Currier Plastics is on pace to generate about $22 million in revenue in 2011, which would be an increase of about 20 percent over 2010, Gross says. The firm is looking to increase revenue by 15 percent in 2012, he says.
The company wants to expand at its current location in Auburn, Gross says. But it will need to increase its work force by 50 employees no matter what happens with its current facility.
Company officials have not finalized contingency plans to follow in the event that they do not receive additional economic-development funding, Gross says. But Currier could decide to relocate, he says.
Currier has looked at other sites, including locations in Seneca County, Wayne County, Onondaga County, and elsewhere in the Auburn area. Company officials have also weighed the prospect of moving to Pennsylvania, New Jersey, Virginia, and Florida.
Currier Plastics has had to perform some makeshift upgrades to its facility as it waits to learn the fate of its economic-development funding, Gross says.

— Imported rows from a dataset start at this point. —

-- ==== Sys2Proof/Machine/Step.lean ====
section
/-! DEFINITION. The step. -/

namespace Sys2Proof.Machine

/-- One step of the machine. -/
def step (s : State) : Host.Outcome State Fault Refusal := stepWith exec s

/-- The state with a table word placed where the next step fetches it. -/
def State.withFetchWord (s : State) (nbits w : Nat) : State := placeCode (tableCode nbits w) s

end Sys2Proof.Machine
end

“To accommodate the existing growth within our four walls, we’ve had to spend $200,000,” he says. “The longer the project’s delayed, the longer we’ll have to continue to do that kind of thing.”

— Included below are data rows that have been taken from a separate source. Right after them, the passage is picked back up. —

-- ==== Sys2Proof/Laws/Packet.lean ====
section
/-! SUPPORT. The packet record: what one stored bit does to the bytes, the bits and the running CRC. -/

namespace Sys2Proof.Machine

open Config

/-- The assembled byte has the bit at its place and is otherwise as it was. -/
theorem setBit_getLsbD (cur : Byte) (n : Nat) (b : Bool) (k : Nat) (hk : k < 8) :
    (setBit cur n b).getLsbD k = if k = n then b else cur.getLsbD k := by
  by_cases h : k = n
  · subst h; cases b <;> simp [setBit, hk]
  · have : k - n = 0 ↔ k ≤ n := by omega
    cases b <;> simp [setBit, hk, h] <;> intros <;> omega

/-- Bit `k` of a byte in wire order. -/
theorem byteBits_getElem? (c : Byte) (k : Nat) : (byteBits c)[k]? = if k < 8 then some (c.getLsbD k) else none := by
  by_cases h : k < 8
  · interval_cases k <;> rfl
  · rw [if_neg h, List.getElem?_eq_none (by simpa using h)]

/-- The bits of the byte being assembled grow by the bit put in. -/
theorem take_setBit (cur : Byte) (n : Nat) (hn : n < 8) (b : Bool) :
    (byteBits (setBit cur n b)).take (n + 1) = (byteBits cur).take n ++ [b] := by
  apply List.ext_getElem?
  intro k
  rw [List.getElem?_take, byteBits_getElem?, List.getElem?_append, List.length_take, byteBits_length, Nat.min_eq_left (by omega)]
  by_cases h1 : k < n
  · have h8 : k < 8 := by omega
    rw [if_pos (show k < n + 1 by omega), if_pos h8, if_pos h1, List.getElem?_take, if_pos h1, byteBits_getElem?, if_pos h8,
      setBit_getLsbD _ _ _ _ h8, if_neg (by omega)]
  · by_cases h2 : k = n
    · subst h2
      rw [if_pos (Nat.lt_succ_self k), if_pos hn, if_neg h1, setBit_getLsbD _ _ _ _ hn, if_pos rfl, Nat.sub_self]; rfl
    · rw [if_neg (show ¬ k < n + 1 by omega), if_neg h1, List.getElem?_eq_none (by simp; omega)]

theorem bitsLsb_injective {a b : List Byte} (h : bitsLsb a = bitsLsb b) : a = b := by
  induction a generalizing b with
  | nil =>
    have := congrArg List.length h
    simp at this
    exact this.symm
  | cons x a ih =>
    cases b with
    | nil => have := congrArg List.length h; simp at this
    | cons y b =>
      simp only [bitsLsb_cons] at h
      obtain ⟨h1, h2⟩ := List.append_inj h (by simp)
      have hxy : x = y := by
        apply BitVec.eq_of_getLsbD_eq
        intro i hi
        have := congrArg (fun l => l[i]?) h1
        simpa [byteBits_getElem?, hi] using this
      rw [hxy, ih h2]

/-! ## One stored bit -/

@[simp] theorem pktPush_nbits (p : Pkt) (b : Bool) : (pktPush p b).nbits = p.nbits + 1 := by
  simp only [pktPush]; split <;> [split; skip] <;> rfl

theorem pktPush_buf_full (p : Pkt) (b : Bool) (h : (p.nbits + 1) % 8 = 0) :
    (pktPush p b).buf = p.buf ++ [setBit p.cur (p.nbits % 8) b] ∧ (pktPush p b).cur = 0 := by
  by_cases h8 : p.nbits + 1 = 8
  · simp [pktPush, h8]
  · simp [pktPush, h, h8]

theorem pktPush_buf_part (p : Pkt) (b : Bool) (h : (p.nbits + 1) % 8 ≠ 0) :
    (pktPush p b).buf = p.buf ∧ (pktPush p b).cur = setBit p.cur (p.nbits % 8) b := by
  simp [pktPush, h]

theorem pktPush_pid (p : Pkt) (b : Bool) : (pktPush p b).pid = if p.nbits + 1 = 8 then setBit p.cur (p.nbits % 8) b else p.pid := by
  by_cases h8 : p.nbits + 1 = 8
  · simp [pktPush, h8]
  · by_cases hm : (p.nbits + 1) % 8 = 0 <;> simp [pktPush, h8, hm]

theorem pktPush_poly (p : Pkt) (b : Bool) : (pktPush p b).poly = if p.nbits + 1 = 8 then selectPoly (pktPush p b).pid else p.poly := by
  by_cases h8 : p.nbits + 1 = 8
  · simp [pktPush, h8]
  · by_cases hm : (p.nbits + 1) % 8 = 0 <;> simp [pktPush, h8, hm]

/-- The register: untouched before the PID is complete, initialised with it, stepped after it. -/
theorem pktPush_crc (p : Pkt) (b : Bool) :
    (pktPush p b).crc = if p.nbits + 1 = 8 then initCrc (pktPush p b).poly p.crc
      else if 8 ≤ p.nbits then stepCrc p.poly p.crc b else p.crc := by
  by_cases h8 : p.nbits + 1 = 8
  · have : ¬ 8 ≤ p.nbits := by omega
    simp [pktPush, h8, this]
  · by_cases hm : (p.nbits + 1) % 8 = 0 <;> simp [pktPush, h8, hm]

/-- The bits received grow by the bit stored. -/
theorem storedBits_pktPush (p : Pkt) (b : Bool) : storedBits (pktPush p b) = storedBits p ++ [b] := by
  have hn : p.nbits % 8 < 8 := Nat.mod_lt _ (by decide)
  by_cases h : (p.nbits + 1) % 8 = 0
  · have h7 : p.nbits % 8 = 7 := by omega
    obtain ⟨h1, h2⟩ := pktPush_buf_full p b h
    have := take_setBit p.cur 7 (by decide) b
    rw [List.take_of_length_le (by simp)] at this
    simp [storedBits, h1, h2, h, h7, this]
  · obtain ⟨h1, h2⟩ := pktPush_buf_part p b h
    have := take_setBit p.cur _ hn b
    rw [show p.nbits % 8 + 1 = (p.nbits + 1) % 8 by omega] at this
    simp [storedBits, h1, h2, this]

theorem storedBits_length (p : Pkt) (h : RxOk p) : (storedBits p).length = p.nbits := by
  have := h.stored
  have : p.nbits % 8 < 8 := Nat.mod_lt _ (by decide)
  simp [storedBits]; omega

theorem RxOk.push {p : Pkt} (h : RxOk p) (hn : p.nbits < 8 * PACKET_BUF_CAP) (b : Bool) : RxOk (pktPush p b) := by
  refine ⟨by rw [pktPush_nbits]; omega, ?_⟩
  rw [pktPush_nbits]
  by_cases hm : (p.nbits + 1) % 8 = 0
  · rw [(pktPush_buf_full p b hm).1, List.length_append, h.stored, List.length_singleton]; omega
  · rw [(pktPush_buf_part p b hm).1, h.stored]; omega

theorem runCrc_append (poly : Poly) (bits : List Bool) (b : Bool) :
    runCrc poly (bits ++ [b]) = stepCrc poly (runCrc poly bits) b := by
  simp [runCrc, List.foldl_append]

/-- With a polynomial, the register starts at a value of its own. -/
theorem initCrc_eq (poly : Poly) (h : poly ≠ .none) (c : BitVec 16) : initCrc poly c = runCrc poly [] := by
  cases poly <;> [exact absurd rfl h; rfl; rfl]

theorem CrcTracks.push {p : Pkt} (ho : RxOk p) (h : CrcTracks p) (b : Bool) : CrcTracks (pktPush p b) := by
  have hlen := storedBits_length p ho
  have hst := storedBits_pktPush p b
  have hs := ho.stored
  refine ⟨?_, ?_, ?_, ?_⟩
  · rw [pktPush_nbits, pktPush_pid]
    intro h8
    by_cases he : p.nbits + 1 = 8
    · have hm : (p.nbits + 1) % 8 = 0 := by omega
      have hb : p.buf = [] := List.length_eq_zero_iff.1 (by omega)
      rw [if_pos he, (pktPush_buf_full p b hm).1, hb]; rfl
    · rw [if_neg he]
      have h0 := h.pid (by omega)
      by_cases hm : (p.nbits + 1) % 8 = 0
      · rw [(pktPush_buf_full p b hm).1, List.head?_append, h0]; rfl
      · rw [(pktPush_buf_part p b hm).1, h0]
  · rw [pktPush_nbits, pktPush_poly]
    intro h8
    by_cases he : p.nbits + 1 = 8
    · rw [if_pos he]
    · rw [if_neg he, pktPush_pid, if_neg he]; exact h.poly (by omega)
  · rw [pktPush_nbits, pktPush_poly]
    intro h8
    rw [if_neg (by omega)]; exact h.noPoly (by omega)
  · rw [pktPush_nbits]
    intro h8 hp
    rw [hst, pktPush_crc]
    by_cases he : p.nbits + 1 = 8
    · rw [if_pos he, initCrc_eq _ hp, List.drop_eq_nil_of_le (by rw [List.length_append, hlen]; simp [he])]
    · have hp' : p.poly ≠ .none := by rw [pktPush_poly, if_neg he] at hp; exact hp
      rw [if_neg he, if_pos (by omega), pktPush_poly, if_neg he, List.drop_append_of_le_length (by omega), runCrc_append,
        ← h.crc (by omega) hp']

theorem RxOk.start (p : Pkt) : RxOk (pktStart p) := ⟨Nat.zero_le _, by simp [pktStart]⟩

theorem CrcTracks.start (p : Pkt) : CrcTracks (pktStart p) :=
  ⟨fun h => absurd h (by simp [pktStart]), fun h => absurd h (by simp [pktStart]), fun _ => rfl,
    fun h => absurd h (by simp [pktStart])⟩

/-! ## Many stored bits -/

theorem pktPush_foldl (bits : List Bool) : ∀ p : Pkt, RxOk p → CrcTracks p → p.nbits + bits.length ≤ 8 * PACKET_BUF_CAP →
    RxOk (bits.foldl pktPush p) ∧ CrcTracks (bits.foldl pktPush p) ∧ (bits.foldl pktPush p).nbits = p.nbits + bits.length ∧
      storedBits (bits.foldl pktPush p) = storedBits p ++ bits := by
  induction bits with
  | nil => intro p h1 h2 _; exact ⟨h1, h2, rfl, by simp⟩
  | cons b bs ih =>
    intro p h1 h2 hl
    simp only [List.length_cons] at hl
    obtain ⟨a, c, d, e⟩ := ih (pktPush p b) (h1.push (by omega) b) (h2.push h1 b) (by rw [pktPush_nbits]; omega)
    refine ⟨a, c, ?_, ?_⟩
    · rw [List.foldl_cons, d, pktPush_nbits, List.length_cons]; omega
    · rw [List.foldl_cons, e, storedBits_pktPush]; simp

/-- Receiving whole bytes stores those bytes. -/
theorem pktPush_bytes (p : Pkt) (bytes : List Byte) (h : bytes.length ≤ PACKET_BUF_CAP) :
    let q := (bitsLsb bytes).foldl pktPush (pktStart p)
    RxOk q ∧ CrcTracks q ∧ q.nbits = 8 * bytes.length ∧ q.buf = bytes := by
  obtain ⟨a, c, d, e⟩ := pktPush_foldl (bitsLsb bytes) (pktStart p) (.start p) (.start p) (by simp [pktStart]; omega)
  have d' : ((bitsLsb bytes).foldl pktPush (pktStart p)).nbits = 8 * bytes.length := by rw [d]; simp [pktStart]
  refine ⟨a, c, d', bitsLsb_injective ?_⟩
  have : storedBits ((bitsLsb bytes).foldl pktPush (pktStart p)) = bitsLsb bytes := by rw [e]; simp [storedBits, pktStart]
  rw [storedBits, d'] at this
  simpa using this

/-- In a packet of whole bytes the bits received are those of its bytes. -/
theorem storedBits_whole (p : Pkt) (h : p.nbits % 8 = 0) : storedBits p = bitsLsb p.buf := by
  simp [storedBits, h]

theorem bitsLsb_drop8 (b : Byte) (bs : List Byte) : (bitsLsb (b :: bs)).drop 8 = bitsLsb bs := by
  rw [bitsLsb_cons, List.drop_append_of_le_length (by simp), List.drop_of_length_le (by simp), List.nil_append]

/-! ## The running register in terms of the two CRCs -/

theorem runCrc_crc16 (bits : List Bool) : runCrc .crc16 bits = crc16Reg bits := rfl

theorem runCrc_crc5 (bits : List Bool) : (runCrc .crc5 bits).setWidth 5 = crc5Reg bits := by
  induction bits using List.reverseRecOn with
  | nil => rfl
  | append_singleton bs b ih =>
    rw [runCrc_append, stepCrc, ih, crc5Reg, crc5Reg, List.foldl_append]; simp

theorem runCrc_crc5_small (bits : List Bool) : runCrc .crc5 bits = (crc5Reg bits).setWidth 16 := by
  induction bits using List.reverseRecOn with
  | nil => rfl
  | append_singleton bs b ih =>
    rw [runCrc_append, stepCrc, runCrc_crc5, crc5Reg, crc5Reg, List.foldl_append]; simp

/-- The packet record of the dispatcher: the first byte is the PID, and the register is that of the bytes after it. -/
theorem packet_crc {p : Pkt} (hc : CrcTracks p) (h8 : p.nbits % 8 = 0) (h0 : 8 ≤ p.nbits) (b : Byte) (bs : List Byte)
    (hb : p.buf = b :: bs) : p.pid = b ∧ p.poly = selectPoly b ∧
      (selectPoly b = .crc16 → p.crc = crc16Reg (bitsLsb bs)) ∧ (selectPoly b = .crc5 → p.crc.setWidth 5 = crc5Reg (bitsLsb bs)) := by
  have hp : p.pid = b := by have := hc.pid h0; rw [hb] at this; simpa using this.symm
  have hq : p.poly = selectPoly b := by rw [hc.poly h0, hp]
  have hs : (storedBits p).drop 8 = bitsLsb bs := by rw [storedBits_whole p h8, hb, bitsLsb_drop8]
  refine ⟨hp, hq, fun h => ?_, fun h => ?_⟩
  · have := hc.crc h0 (by rw [hq, h]; decide)
    rw [this, hs, hq, h, runCrc_crc16]
  · have := hc.crc h0 (by rw [hq, h]; decide)
    rw [this, hs, hq, h, runCrc_crc5]

end Sys2Proof.Machine
end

Regional Economic Development Council grant
The Central New York Regional Economic Development Council recommended that the state award a $750,000 capital grant to support Currier’s expansion. But the state did not include that grant when it announced its regional council funding Dec. 8.
The city of Auburn’s Office of Planning and Economic Development is trying to find out why the grant was not approved for Currier, according to the office’s director, Jennifer Haines. The office is also searching for a way to have the funding approved, she says.
“We’re still not sure how some of those cuts were made — if it was related to bigger-picture issues or if there are eligibility issues with the specific programs,” Haines says.
The state used the recommendations of regional councils when awarding regional-council funding, Empire State Development (ESD) Vice President of Public Affairs Austin Shafran said in an email. But it also used technical scoring performed by various state agencies, he said.
ESD will work to support projects that did not receive funding and help them reapply, Shafran said.
The state did award Currier $1 million in Excelsior Jobs Program tax credits through the regional council initiative. Those credits are for businesses that create jobs and capital investments and can typically be claimed over a 10 year period.
The $1 million that has been awarded is for expansion at Currier’s current facility, Gross says.
City of Auburn contributions
The state also has yet to decide whether to award $1 million in funding that the city of Auburn requested to assist Currier’s expansion. It has not indicated when it will make a decision on that funding, Haines says.
Auburn requested aid from the state’s Economic Transformation Program, which is designed to help communities affected by closing correctional facilities and juvenile justice facilities. It also applied for an Economic Development Purposes Grant, which the state makes available for projects that create or retain jobs and generate economic activity.
Half of the city’s requested funding would go to help Currier Plastics purchase land for its expansion. The other half would go toward infrastructure improvements.
Auburn will also develop a package of local incentives to help the Currier project, Haines says. Those incentives could include mortgage-tax exemptions, payment-in-lieu-of-taxes agreements, and Community Development Block Grants, she says.
“We should be able to get local resources secured for them within a couple of months’ time after we know what’s going on with the state,” Haines says.
Raymond Currier founded Currier Plastics in 1982. His son, John Currier, is the company’s current president and majority owner. Currier Plastics’ other owners are two current full-time Currier Plastics employees and one employee who retired from the company.